A pericolonic tumor deposit (PTD) is a grossly palpated adenocarcinomas within pericolonic adipose tissue not within a lymph node. The source and prognostic significance of PTDs has not been well defined.

METHODS.

The authors studied 418 T3NϩM0 colon adenocarcinomas to determine the frequency and significance of PTDs. They also step-sectioned 30 PTDs to determine their origin and assist in their optimum TNM classification.

RESULTS.

Seventy-one (18%) of 400 consecutively examined cases had PTDs.
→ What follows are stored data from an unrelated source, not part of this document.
-- ==== Sys2Proof/Machine/Memory.lean ====
section
/-! DEFINITION. Access to the parts of the state; memory as a canonical list of cells; physical memory, poison, migration, and page walks (R10, R23-R31, R91, R165-R167). -/
namespace Sys2Proof.Machine
open Sys2Proof

/-! Access to parts of the state. -/

/-- A core, in its reset form where nothing has touched it. -/
def State.core (s : State) (c : Nat) : Core := s.cores.getD c {}
/-- Replace a core. -/
def State.setCore (s : State) (c : Nat) (k : Core) : State := { s with cores := s.cores.put c k }
/-- The key of a warp slot. -/
def slotKey (c k : Nat) : Nat := c * 48 + k
/-- The warp in a slot. -/
def State.warp (s : State) (c k : Nat) : Option Warp := s.warps.find (slotKey c k)
/-- Replace the warp of a slot. -/
def State.setWarp (s : State) (c k : Nat) (w : Warp) : State := { s with warps := s.warps.put (slotKey c k) w }
/-- A block by its number in the state. -/
def State.block (s : State) (b : Nat) : Option Block := s.blocks.find b
/-- Replace a block. -/
def State.setBlock (s : State) (b : Nat) (x : Block) : State := { s with blocks := s.blocks.put b x }
/-- A context's descriptor and registers. -/
def State.ctx (s : State) (c : Nat) : Option Ctx := s.ctxs.find c
/-- Replace a context. -/
def State.setCtx (s : State) (c : Nat) (x : Ctx) : State := { s with ctxs := s.ctxs.put c x }
/-- The sequencer of a core. -/
def State.seq (s : State) (c : Nat) : Option Seq := (s.core c).seq
/-- Replace the sequencer of a core. -/
def State.setSeq (s : State) (c : Nat) (q : Seq) : State := s.setCore c { s.core c with seq := some q }
/-- A tile of a core. -/
def State.tile (s : State) (c t : Nat) : Tile := (s.core c).tiles.getD t {}
/-- Replace a tile of a core. -/
def State.setTile (s : State) (c t : Nat) (x : Tile) : State :=
  s.setCore c { s.core c with tiles := (s.core c).tiles.put t x }
/-- Count one more free value drawn. -/
def State.draw (s : State) : State := { s with free := s.free + 1 }
/-- Give an object a number. -/
def State.newId (s : State) : Nat × State := (s.ids, { s with ids := s.ids + 1 })
/-- A latency the spec leaves open: at least one cycle (log entry 4). -/
def State.latency (s : State) : Nat := 1 + Config.delay s.free
/-- Raise an interrupt to the host. -/
def State.interrupt (s : State) (m : Msix) : State := { s with msix := m :: s.msix }

/-- The die of a core (R14). -/
def dieOf (core : Nat) : Nat := if core < 96 then 0 else 1
/-- The cluster of a core (R14). -/
def clusterOf (core : Nat) : Nat := (core % 96) / 8
/-- The cluster core number of a core (R14). -/
def clusterCore (core : Nat) : Nat := core % 8 + (if core < 96 then 0 else 8)
/-- The package core of a cluster and cluster core number (R14). -/
def coreOf (cluster i : Nat) : Nat := if i < 8 then 8 * cluster + i else 96 + 8 * cluster + (i - 8)

/-- Bit i of a lane mask. -/
def laneBit (m : Word32) (l : Nat) : Bool := m.getLsbD l
/-- The lanes of a mask, in ascending order. -/
def lanesOf (m : Word32) : List Nat := (List.range 32).filter (laneBit m ·)
/-- The mask of a test over lanes. -/
def maskOf (p : Nat → Bool) : Word32 := (List.range 32).foldl (fun m l => if p l then m ||| (1#32 <<< l) else m) 0
/-- The lowest lane of a mask, 0 when it is empty. -/
def lowLane (m : Word32) : Nat := ((lanesOf m).head?).getD 0

/-! Memory as a canonical list of cells (log entry 2: an unlisted byte reads as zero). -/

/-- What an unlisted address reads as. -/
def Memory.unlisted : Byte := 0

/-- Read one byte. -/
def Memory.read : List Host.Cell → Nat → Byte
  | [], _ => Memory.unlisted
  | (k, v) :: t, a => if k = a then v else Memory.read t a

/-- Remove an address. -/
def Memory.erase : List Host.Cell → Nat → List Host.Cell
  | [], _ => []
  | (k, v) :: t, a => if k = a then t else (k, v) :: Memory.erase t a

/-- List a byte under its address, addresses rising. -/
def Memory.insert : List Host.Cell → Nat → Byte → List Host.Cell
  | [], a, b => [(a, b)]
  | (k, v) :: t, a, b =>
    if a < k then (a, b) :: (k, v) :: t
    else if a = k then (a, b) :: t
    else (k, v) :: Memory.insert t a b

/-- Write one byte, keeping the canonical form. -/
def Memory.write (m : List Host.Cell) (a : Nat) (b : Byte) : List Host.Cell :=
  if b = Memory.unlisted then Memory.erase m a else Memory.insert m a b

/-- The canonical form: addresses strictly rise and no entry reads as an unlisted address does. -/
def Memory.wf : List Host.Cell → Bool
  | [] => true
  | (k, v) :: t => v != Memory.unlisted && (match t with | [] => true | (k', _) :: _ => decide (k < k')) && Memory.wf t

/-- Write bytes from an address up. -/
def Memory.writeAll : List Host.Cell → Nat → List Byte → List Host.Cell
  | m, _, [] => m
  | m, a, b :: t => Memory.writeAll (Memory.write m a b) (a + 1) t

/-- n bytes from an address up, by a byte reader. -/
def bytesFrom (rd : Nat → Byte) (a n : Nat) : List Byte := (List.range n).map fun i => rd (a + i)

/-- A byte of a sparse store. -/
def byteOf (m : Assoc Byte) (a : Nat) : Byte := m.getD a 0
/-- Write bytes into a sparse store. -/
def putBytes : Assoc Byte → Nat → List Byte → Assoc Byte
  | m, _, [] => m
  | m, a, b :: t => putBytes (m.put a b) (a + 1) t

/-! Physical memory. -/

/-- The copy of a line that holds its coherent value: the remote L2's while it may be newer, else the home L2's (R134). -/
def DirLine.copy (l : DirLine) : Option (List Byte) :=
  match l.rem with
  | .e | .o | .m => (match l.remCopy with | some b => some b | none => l.homeCopy)
  | _ => l.homeCopy

/-- One byte of HBM or CXL memory as every agent sees it (R91). -/
def State.physByte (s : State) (pa : Nat) : Byte :=
  match (s.lines.find (pa / 128)).bind DirLine.copy with
  | some b => b.getD (pa % 128) 0
  | none => Memory.read s.mem pa

/-- n bytes of memory. -/
def State.physBytes (s : State) (pa n : Nat) : List Byte := bytesFrom s.physByte pa n

/-- A number of n bytes in memory. -/
def State.physNat (s : State) (pa n : Nat) : Nat := leNat (s.physBytes pa n)

/-- Overwrite part of a line copy. -/
def patch (line : List Byte) (off : Nat) (b : Byte) : List Byte := line.set off b

/-- A home state that waits for something (R148). -/
def HomeSt.transient : HomeSt → Bool
  | .hwInv | .hwFs | .hwFi | .hwMem => true
  | _ => false
/-- A remote state that waits for something (R149). -/
def RemSt.transient : RemSt → Bool
  | .is | .im | .sm | .wi | .ei => true
  | _ => false
/-- Is an exchange of messages about a line under way (R148, R149)? -/
def DirLine.moving (l : DirLine) : Bool := l.home.transient || l.rem.transient

/-- One byte into the copies of its line; while the line's data may be on the bridge, it is kept to be written over them when they arrive (log entry 5). -/
def DirLine.patch (l : DirLine) (off : Nat) (b : Byte) : DirLine :=
  { l with
    homeCopy := l.homeCopy.map (Sys2Proof.Machine.patch · off b)
    remCopy := l.remCopy.map (Sys2Proof.Machine.patch · off b)
    late := if l.moving then l.late ++ [(off, b)] else l.late }

/-- The data of a message as they stand at its arrival: bytes written meanwhile are newer (log entry 5). -/
def DirLine.arrived (l : DirLine) (m : BridgeMsg) : List Byte := l.late.foldl (fun d x => Sys2Proof.Machine.patch d x.1 x.2) (m.data.take 128)

/-- Does a write that some agents may not see yet cover a byte? -/
def Recent.covers (r : Recent) (pa : Nat) : Bool := decide (r.pa ≤ pa) && decide (pa < r.pa + r.old.length)

/-- One byte into memory and every copy of its line (log entry 5: an access is performed whole in its step). An earlier write of the byte is then performed everywhere (R91). -/
def State.setPhysByte (s : State) (pa : Nat) (b : Byte) : State :=
  { s with
    mem := Memory.write s.mem pa b
    lines := match s.lines.find (pa / 128) with
      | some l => s.lines.put (pa / 128) (l.patch (pa % 128) b)
      | none => s.lines
    recent := s.recent.filter fun r => !r.covers pa }

/-- Bytes into memory, byte by byte. -/
def State.setPhysBytes : State → Nat → List Byte → State
  | s, _, [] => s
  | s, pa, b :: t => State.setPhysBytes (s.setPhysByte pa b) (pa + 1) t

/-- The sectors a range touches. -/
def sectorsOf (pa n : Nat) : List Nat := if n = 0 then [] else (List.range ((pa + n - 1) / 64 - pa / 64 + 1)).map (· + pa / 64)

/-- The first poisoned sector a range touches, as its physical address (R165). -/
def State.poisonIn (s : State) (pa n : Nat) : Option Nat :=
  (sectorsOf pa n).findSome? fun x => if (s.poison.find x).isSome then some (x * 64) else none

/-- Poison is cleared by a write of a whole sector (R167). -/
def clearPoison (p : Assoc Nat) (pa n : Nat) : Assoc Nat :=
  (sectorsOf pa n).foldl (fun p x => if pa ≤ x * 64 ∧ x * 64 + 64 ≤ pa + n then p.del x else p) p

/-- Bytes in a page of the MIG size code (R157): 64 KiB, 2 MiB, 1 GiB. -/
def migBytes (size : Nat) : Nat := if size = 0 then 65536 else if size = 1 then 2097152 else 1073741824

/-- The migration entry a byte of an old frame falls under. -/
def State.migOf (s : State) (pa : Nat) : Option Mig :=
  s.mig.find? fun g => decide (g.req.old ≤ pa) && decide (pa < g.req.old + migBytes g.req.size)

/-- Where an access to a physical byte is performed: the new frame once a migration has switched (R160). -/
def State.migTarget (s : State) (pa : Nat) : Nat :=
  match s.migOf pa with
  | some g => if g.state = MigSt.redirect then g.req.new + (pa - g.req.old) else pa
  | none => pa

/-- Set the dirty bit of a byte's line while its frame is in COPY or SWITCH (R159). -/
def State.migNote (s : State) (pa : Nat) : State :=
  match s.migOf pa with
  | some g =>
    let line := (pa - g.req.old) / 128
    if g.state = MigSt.redirect ∨ g.dirty.contains line then s
    else { s with mig := s.mig.map fun h => if h.req.old = g.req.old then { h with dirty := line :: h.dirty } else h }
  | none => s

/-- Write bytes to physical memory: into the frame that now holds them, clearing the poison of whole sectors, recording them for a migration. -/
def State.writePhys (s : State) (pa : Nat) (bytes : List Byte) : State :=
  let t := s.migTarget pa
  let s1 := (sectorsOf pa bytes.length).foldl (fun (s : State) x => s.migNote (x * 64)) s
  let s2 := s1.setPhysBytes t bytes
  { s2 with poison := clearPoison s2.poison t bytes.length }

/-! Encrypted sectors (R29, R60, R162-R164; log entry 28). -/

/-- The 64 bytes of a sector as memory holds them (R162). -/
def State.stored (s : State) (x : Nat) : List Byte :=
  match s.seals.find x with
  | some k => k.raw.getD (Config.xtsEncrypt k.pair (x * 64) (s.physBytes (x * 64) 64))
  | none => s.physBytes (x * 64) 64

/-- Does a sector stand as an access under a key expects it: sealed by that key with its tag, or as nothing has written it; with key 0, sealed by none? -/
def State.sealedBy (s : State) (key x : Nat) : Bool :=
  match s.seals.find x with
  | some k => key != 0 && k.key == key && k.ok
  | none => key == 0 || (s.physBytes (x * 64) 64).all (· == 0)

/-- Does an access under a key meet a sector in memory that stands otherwise? Of a line that an L2 holds, as plaintext, it meets nothing: a free choice (R60). -/
def State.misread (s : State) (key x : Nat) : Bool := !s.sealedBy key x && !Config.freeNew s.free (x + 2 ^ 100)

/-- Does the integrity check of a sector fail under a key (R163)? -/
def State.tagBad (s : State) (key x : Nat) : Bool := key != 0 && s.misread key x

/-- A byte as an access under a key has it, where its decrypted value is `b`: under no key a sealed sector gives what stands in memory (R29). -/
def State.underKey (s : State) (key pa : Nat) (b : Byte) : Byte :=
  if key = 0 ∧ s.misread 0 (pa / 64) then (s.stored (pa / 64)).getD (pa % 64) 0 else b

/-- Does a write of a range cover a sector whole? -/
def coversSector (pa n x : Nat) : Bool := decide (pa ≤ x * 64) && decide (x * 64 + 64 ≤ pa + n)

/-- The sectors of a write under a key that need a read-modify-write and fail their check (R164). -/
def State.writeLost (s : State) (key pa n : Nat) : List Nat := (sectorsOf pa n).filter fun x => !coversSector pa n x && s.tagBad key x

/-- A write under a key seals the sectors it leaves encrypted; under no key it unseals a whole sector, and breaks the tag of one it changes in part (R162, R167). -/
def State.reseal (s : State) (key pa : Nat) (bytes : List Byte) : State :=
  (sectorsOf pa bytes.length).foldl (fun (s : State) x =>
    let whole := coversSector pa bytes.length x
    if key ≠ 0 then
      (if whole || s.sealedBy key x then { s with seals := s.seals.put x ⟨key, s.pairs.getD key 0, true, none⟩ } else s)
    else match s.seals.find x with
      | none => s
      | some k =>
        if whole then { s with seals := s.seals.del x }
        else if s.misread 0 x then
          let raw := (List.range 64).map fun i => if pa ≤ x * 64 + i ∧ x * 64 + i < pa + bytes.length then bytes.getD (x * 64 + i - pa) 0 else (s.stored x).getD i 0
          { s with seals := s.seals.put x { k with ok := false, raw := some raw } }
        else s) s

/-- Failed checks that the command processor is to act on (R164). -/
def State.noteTags (s : State) (key : Nat) (xs : List Nat) (rmw : Bool) : State :=
  if xs.isEmpty then s else { s with tagFails := s.tagFails ++ xs.map fun x => { sector := x, key := key, rmw := rmw } }

/-- Write bytes under a key, unless a read-modify-write meets INTEGRITY (R164). -/
def State.writeUnder (s : State) (key pa : Nat) (bytes : List Byte) : State :=
  let t := s.migTarget pa
  match s.writeLost key t bytes.length with
  | [] => (s.reseal key t bytes).writePhys pa bytes
  | xs => s.noteTags key xs true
The actuarial 1-, 2-, and 5-year disease free survival rates were significantly lower among patients with a PTD. PTDs, regardless of size, significantly impacted disease free survival. Increasing numbers of PTDs was associated with shorter disease free survival. Adenocarcinoma grade, a PTD, increasing numbers of PTDs, and number of lymph node metastases were independently associated with shorter disease free survival. The likelihood of extrahepatic abdominal failure was proportionally greater with increasing numbers of PTDs. Adenocarcinoma was observed in perineural, peri-large vessel, or intravascular locations in step-sectioned PTDs.

CONCLUSIONS.

A PTD is a perineural, perivascular, or intravascular tumor extension beyond the muscularis propria. They are distinct from lymph node metastases and should not be considered their prognostic equivalent. The disease free survival impact of even small PTDs was significant, suggesting that PTDs of all sizes should be considered a single entity. TNM classification of PTDs as lymph node metastases or discontinuous tumor extension is probably not accurate. The number and greatest dimension of PTDs should be reported separately from lymph node metastases.